Insurers Must Pay $58 Million
On sept. 12, 2008, a power plant unit owned by TransCanada Energy USA’s subsidiary TC Ravenswood in New York was taken out of service due to excessive vibrations. On Sept. 16, a crack in the unit’s rotor was discovered. The unit was out of action until May 18, 2009.
TransCanada filed a claim for $7 million in property damage and $50.8 million for loss of gross earnings from Factory Mutual Insurance Co., National Union Fire Insurance Co., ACE INA Insurance and Arch Insurance Co.
The insurers denied the claim.
In legal proceedings, the insurers argued the crack that damaged the unit formed before the policy went into effect on Aug. 26, 2008, and that the plant’s loss of sales were not covered because they were incurred after the period of liability ended.
National Union later settled.
TransCanada countered that the all risks policy covered the breakdown because the unit was operating properly when the policy began.
The New York Supreme Court ruled on March 2 that “it is irrelevant here whether the crack existed or could have been discovered before the policy commenced.” It also ruled for TransCanada on the loss of capacity revenue.
The losses, the court ruled, “were neither speculative nor incapable of being linked directly to the period of liability at issue.” &
Scorecard: The insurance companies must pay TransCanada $58 million to cover its property damage and business interruption costs.
Takeaway: It was immaterial when the cause of the damage began as long as the property damage was sustained during the policy period.
Sophisticated Buyers of Coverage
Templo Fuente De Vida Corp. formed Fuente Properties in 2002 to acquire a property for a church and daycare centers.
Templo and Fuente (collectively Templo) received a funding commitment from Merl Financial Group Inc. (which later restructured and renamed itself First Independent Financial Group).
However, Templo had to terminate its purchase agreement when the funding did not materialize on the closing date. It filed suit against First Independent in February 2006.
On Aug. 28, 2006, First Independent gave notice of the claim to National Union, which had issued the company a $1 million directors, officers and private company liability policy.
Templo and several defendants, including First Independent, reached a settlement exceeding $3 million. First Independent assigned its rights under the National Union policy to Templo.

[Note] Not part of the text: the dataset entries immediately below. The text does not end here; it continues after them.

/-- Write CTL.DISABLE (R314): the samples taken are counted, and the cycle in progress closes with VALID = 0. -/
def mtrDisable (p : Nat) (s : State) : State :=
  let x := meter s p
  if x.st = 0 then s else
  let n := min 4 x.raw.length
  let x := (List.range n).reverse.foldl (fun x j => processRaw s p j x) x
  let c := endedCycle s p x x.sampAt false
  let s := setMeter p { x with ended := (if x.len = 0 then x.ended else x.ended ++ [c]) } s
  let s := closeAll p ((meter s p).ended.length) s
  onMeter p (fun x => { accs := x.accs, preset := x.preset, latest := x.latest, presetFlag := x.presetFlag, seqErr := x.seqErr,
                        neut := x.neut, vloss := x.vloss, pReg := x.pReg, pend := x.pend, ovf := x.ovf, pulse := x.pulse,
                        pulseEnd := x.pulseEnd }) s

/-- Write CTL.PRESET (R308): at once while the port is OFF. -/
def mtrPreset (p : Nat) (s : State) : State :=
  let k := rdf s (mtrKey p 0x058) 0 3
  if k = 7 then s else
  let v := (rd s (mtrKey p 0x05C)).toNat + 2 ^ 32 * rdf s (mtrKey p 0x060) 0 16
  let s := onMeter p (fun x => { x with preset := some (k, v) }) s
  if (meter s p).st = 0 then takePreset p s else s

/-- The field-book entry of a preset (R308, R408): a requested action of kind 7. -/
def bookPreset (m : Master) (p : Nat) (s : State) : State :=
  let k := rdf s (mtrKey p 0x058) 0 3
  let old := wNat (smGet (smConst 0) (meter s p).accs k / 2 ^ 32)
  bookRequested 7 (pageNo .mtr p) 0x050 (masterNo m) old (rd s (mtrKey p 0x05C)) s

/-- Write MTRp.CTL: a preset needs the maker password and room in the staging buffer (R308, R405, R408). -/
def writeMtrCtl (m : Master) (p : Nat) (v : Word) (s : State) : State :=
  let s := if bit v 0 then mtrEnable p s else s
  let s := if bit v 1 then mtrDisable p s else s
  if !(bit v 2) then s
  else if s.pw.lockout || decide (s.pw.level < 2) then deny (mtrKey p 0x050) s
  else if stagingFull s then raiseMtr p 11 s
  else mtrPreset p (bookPreset m p s)

/-- A guarded write of an MTR register is accepted (R309, R314). -/
def mtrWriteOk (s : State) (p off : Nat) (v : Word) : Bool :=
  let off' := (meter s p).st = 0
  let qty := rdf s (mtrKey p 0x064) 4 3
  match off with
  | 0x040 | 0x04C => off'
  | 0x058 | 0x05C | 0x060 => true
  | 0x064 => qty ≠ 0 || fld v 8 8 ≠ 0
  | 0x068 => qty = 0 && decide (1 ≤ fld v 0 20 ∧ fld v 0 20 ≤ 1000000)
  | _ => off' || mtrRules (wr (mtrKey p off) (plainValue (mtrKey p off) (rd s (mtrKey p off)) v) s) p

/-- Write PULSE_CFG (R309): SRC and WIDTH only while QTY is off, and REFUSED where a change of them is not accepted; a QTY of 7 is
ignored. Off ends the pulse that runs. -/
def writePulseCfg (p : Nat) (v : Word) (s : State) : State :=
  let k := mtrKey p 0x064
  let old := rd s k
  let v := if fld v 4 3 = 7 then setFld v 4 3 (fld old 4 3) else v
  let kept := fld old 4 3 ≠ 0
  let s := if kept && (fld v 0 2 ≠ fld old 0 2 || fld v 8 8 ≠ fld old 8 8) then raiseMtr p 11 s else s
  let v := if kept then setFld (setFld v 0 2 (fld old 0 2)) 8 8 (fld old 8 8) else v
  let s := plainWrite k v s
  let now := s.now
  if fld v 4 3 = 0 then
    onMeter p (fun x => { x with pReg := 0, pend := 0, pulse := none, pulseEnd := (if x.pulse.isSome then some now else x.pulseEnd) }) s
  else s

/-- Write a register of a channel: what it held counts until the next cycle boundary (R296). -/
def writeChan (p off : Nat) (v : Word) (s : State) : State :=
  let k := mtrKey p off
  let old := rd s k
  let now := s.now
  plainWrite k v (onMeter p (fun x =>
    if x.st = 0 then x else { x with calOld := (x.calOld.filter fun e => decide (now ≤ e.1 + 20 * sampleLen)) ++ [(now, k, old)] }) s)

/-- Write an MTR register. -/
def writeMtr (m : Master) (p off : Nat) (v : Word) (s : State) : State :=
  match off with
  | 0x050 => writeMtrCtl m p v s
  | 0x054 => if bit v 16 then onMeter p (fun x => { x with presetFlag := false }) s else s
  | 0x064 => writePulseCfg p v s
  | _ => if 0x200 ≤ off then writeChan p off v s else plainWrite (mtrKey p off) v s

/-- STAT (R317). -/
def mtrStat (s : State) (p : Nat) : Word :=
  let x := meter s p
  let b : Bool → Nat → Nat := fun c v => if c then v else 0
  wNat (x.st + b x.seqErr 16 + b x.neut 32 + 256 * x.vloss + b x.presetFlag 65536)

/-- A read of an MTR register that mirrors hidden state (R316); reads with a capture are commands of their own. -/
def readMtr (s : State) (p off : Nat) : Option Word :=
  let x := meter s p
  match off with
  | 0x00C => some (mtrStat s p &&& 0xFFFF)
  | 0x054 => some (mtrStat s p)
  | 0x06C => some (wNat (x.pend + 65536 * x.ovf))
  | 0x080 => some (x.latest.getD 0 0)
  | _ => none

/-- MPULSE[p] (R309, R315). -/
def mpulse (s : State) (p : Nat) : Bool :=
  live s .mtr && ((meter s p).pulse.isSome != rdb s (mtrKey p 0x064) 16)

/-- A metering input port (R311). -/
def mtrPort (s : State) (p j : Nat) : Word :=
  let x := meter s p
  if !(live s .mtr) || x.st = 0 then 0 else
  let at' := match j with
    | 13 => 5
    | 14 => 0
    | 15 => 2
    | _ => 6 + j
  x.latest.getD at' 0

/-- PD_MTR is switched off (R315). -/
def metersOff (s : State) : State := { s with meters := [] }

/-! Meanings -/

/-- MTR_ENABLE (R314). -/
def execMtrEnable (m : Master) (p : Fin 4) (s : State) : Host.Outcome State Fault Refusal :=
  .next (byBus m .mtr p.val 0x050 (fun s => writeMtrCtl m p.val 1 s) s)

/-- MTR_DISABLE (R314). -/
def execMtrDisable (m : Master) (p : Fin 4) (s : State) : Host.Outcome State Fault Refusal :=
  .next (byBus m .mtr p.val 0x050 (fun s => writeMtrCtl m p.val 2 s) s)

/-- PRESET (R308). -/
def execPreset (m : Master) (p : Fin 4) (s : State) : Host.Outcome State Fault Refusal :=
  .next (byBus m .mtr p.val 0x050 (fun s => writeMtrCtl m p.val 4 s) s)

National Union denied coverage because of the delay in notifying them of the claim. On Feb. 11, the Supreme Court of New Jersey agreed with both a lower court and an appeals court, upholding the insurance company’s decision.
At issue was whether the insurance company had to establish it suffered prejudice by the late notice in a claims-made policy. For occurrence policies, the state has ruled that insurers must show they are prejudiced by late notice because many insureds are unsophisticated consumers.
For insureds under a claims-made policy, such as D&O, however, the court ruled insureds are sophisticated buyers of insurance. &
Scorecard: National Union will not have to contribute a share of a $3 million-plus settlement agreement.
Takeaway: New Jersey insureds with claims-made policies are treated as sophisticated consumers who are expected to comply with policy terms.
Ingredients for Dismissal
In July 2008, Wisconsin Pharmacal Co. placed an order with Nutritional Manufacturing to manufacture its Daily Probiotic Feminine Supplement chewable tablet, sold at a major retailer. The tablet was to contain Lactobacillus rhamnosus (LRA), a probiotic ingredient.
Nutritional Manufacturing ordered a supply of LRA from Nebraska Cultures of California Inc., which in turn ordered the LRA from Jeneil Biotech Inc.
After the tablets were manufactured and sold by Pharmacal, the retailer notified the company in April 2009 that the tablets contained Lactobillus acidophilus (LA) instead of LRA.
Nutritional Manufacturing assigned its causes of action against Nebraska Cultures and Jeneil to Pharmacal, which filed suit against those companies on Jan. 14, 2011, along with their respective general liability insurers, Evanston Insurance Co. and The Netherlands Insurance Co.
In October 2011, a Wisconsin circuit court dismissed some of the allegations and held others in abeyance while it decided whether the insurers must defend and indemnify its insureds. The court ultimately granted the insurers’ request for summary judgment.
That decision was reversed by the court of appeals, which ruled the defective ingredient physically injured the other tablet ingredients, and that the claim was covered by the policies.
On March 1, the Supreme Court of Wisconsin reversed that decision, in a 3-2 ruling.
It ruled there was no property damage because the policies covered only products that caused damage to “property other than the product or completed work itself.” Because the LA ingredient was integrated into the tablet, it did not cause damage to “other property,” it ruled.
In addition, it ruled, there was no “loss of use of tangible property” because a “reduction in value” of the tablets is not the same as “loss of use.”
Scorecard: The insurance companies do not have to defend or indemnify Nebraska Cultures or Jeneil.
Takeaway: Blending all of the ingredients together into one tablet created one product.